**Exercise**:
A complete and exact copy of the data below is required.

**Dataset extract**:
↓↓↓
-- ==== Sys2Proof/Machine/Dispatch.lean ====
section
/-! DEFINITION. One arm per constructor of Instr, each a direct call of its meaning. -/

namespace Sys2Proof.Machine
↑↑↑
**Response to the task**:
-- ==== Sys2Proof/Machine/Dispatch.lean ====
section
/-! DEFINITION. One arm per constructor of Instr, each a direct call of its meaning. -/

namespace Sys2Proof.Machine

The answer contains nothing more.